# [EXERCISE]
Would you print out every entry exactly as given?

# [DATA LISTING]
/-! ### Off-state open-load test (R740, R741) -/

/-- Stage `i` takes part in a round. -/
def oltEligible (s : State) (i : Nat) : Bool :=
  let g := stageAt s i
  4 ≤ i && i < 12 && stageEnabled s i && stageDiagEn s i && !regBit s Reg.out_LATCH i && !g.on &&
    decide (200 * usTicks ≤ s.now - g.offSince) && (!stagePwm s i || reg s (Reg.out_PWMD (i - 8)) == 0)

def oltDue (s : State) : Nat := s.out.oltDue

/-- A test round: `opens` tells which stages read as open (R740). -/
def oltRound (opens : Word) (s : State) : State :=
  let per := regF s Reg.out_OLTCFG 0 8
  if per = 0 then s
  else
    let s := (List.finRange 16).foldl
      (fun s (i : Fin 16) => if oltEligible s i && opens.getLsbD i then setDiag i dOpen s else s) s
    signal 29 { s with out := { s.out with oltDue := s.now + per * msTicks } }

/-! ### Registers -/

/-- A write to an OUT register (R711, R713, R731, R743, R737). -/
def outWrite (m : Master) (a : Nat) (v : Word) (s : State) : State :=
  let o := a - 0x42C00
  if o < 0x1C then (if inSetup s && privileged m then regWriteBits a v s else s)
  else if o = 0x20 then swcmdWrite m v 0 s
  else if 0x21 ≤ o ∧ o < 0x25 then
    (if threadOrHost m && stageLimit s (o - 0x21 + 8) / 4096 != 2 then regWriteBits a v s else s)
  else if o = 0x28 then
    (if privileged m then
      let was := regF s a 0 8
      let s := regWriteBits a v s
      if was = 0 then { s with out := { s.out with oltDue := s.now + regF s a 0 8 * msTicks } } else s
    else s)
  else if h : 0x30 ≤ o ∧ o < 0x40 then diagWrite ⟨o - 0x30, by omega⟩ v s
  else if o = 0x45 then
    (if threadOrHost m && !regBit s Reg.kern_MODE 11 then regWriteBits a v s else s)
  else if o = 0x46 then stepcmdWrite m v s
  else s

/-- The value an OUT register shows. -/
def outPeek (s : State) (a : Nat) : Word :=
  let o := a - 0x42C00
  if o = 0x26 then BitVec.ofFnLE (fun i : Fin 16 => stagePin s.out.stages[i] s.now)
  else if o = 0x47 then
    let p := s.out.stepper
    wd (p.homed.toNat * 0x8000 + p.homing.isSome.toNat * 0x4000 + p.moving.toNat * 0x2000 + p.holding.toNat * 0x1000)
  else reg s a

end Sys2Proof.Machine
end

# [WRITTEN SOLUTION]
/-! ### Off-state open-load test (R740, R741) -/

/-- Stage `i` takes part in a round. -/
def oltEligible (s : State) (i : Nat) : Bool :=
  let g := stageAt s i
  4 ≤ i && i < 12 && stageEnabled s i && stageDiagEn s i && !regBit s Reg.out_LATCH i && !g.on &&
    decide (200 * usTicks ≤ s.now - g.offSince) && (!stagePwm s i || reg s (Reg.out_PWMD (i - 8)) == 0)

def oltDue (s : State) : Nat := s.out.oltDue

/-- A test round: `opens` tells which stages read as open (R740). -/
def oltRound (opens : Word) (s : State) : State :=
  let per := regF s Reg.out_OLTCFG 0 8
  if per = 0 then s
  else
    let s := (List.finRange 16).foldl
      (fun s (i : Fin 16) => if oltEligible s i && opens.getLsbD i then setDiag i dOpen s else s) s
    signal 29 { s with out := { s.out with oltDue := s.now + per * msTicks } }

/-! ### Registers -/

/-- A write to an OUT register (R711, R713, R731, R743, R737). -/
def outWrite (m : Master) (a : Nat) (v : Word) (s : State) : State :=
  let o := a - 0x42C00
  if o < 0x1C then (if inSetup s && privileged m then regWriteBits a v s else s)
  else if o = 0x20 then swcmdWrite m v 0 s
  else if 0x21 ≤ o ∧ o < 0x25 then
    (if threadOrHost m && stageLimit s (o - 0x21 + 8) / 4096 != 2 then regWriteBits a v s else s)
  else if o = 0x28 then
    (if privileged m then
      let was := regF s a 0 8
      let s := regWriteBits a v s
      if was = 0 then { s with out := { s.out with oltDue := s.now + regF s a 0 8 * msTicks } } else s
    else s)
  else if h : 0x30 ≤ o ∧ o < 0x40 then diagWrite ⟨o - 0x30, by omega⟩ v s
  else if o = 0x45 then
    (if threadOrHost m && !regBit s Reg.kern_MODE 11 then regWriteBits a v s else s)
  else if o = 0x46 then stepcmdWrite m v s
  else s

/-- The value an OUT register shows. -/
def outPeek (s : State) (a : Nat) : Word :=
  let o := a - 0x42C00
  if o = 0x26 then BitVec.ofFnLE (fun i : Fin 16 => stagePin s.out.stages[i] s.now)
  else if o = 0x47 then
    let p := s.out.stepper
    wd (p.homed.toNat * 0x8000 + p.homing.isSome.toNat * 0x4000 + p.moving.toNat * 0x2000 + p.holding.toNat * 0x1000)
  else reg s a

end Sys2Proof.Machine
end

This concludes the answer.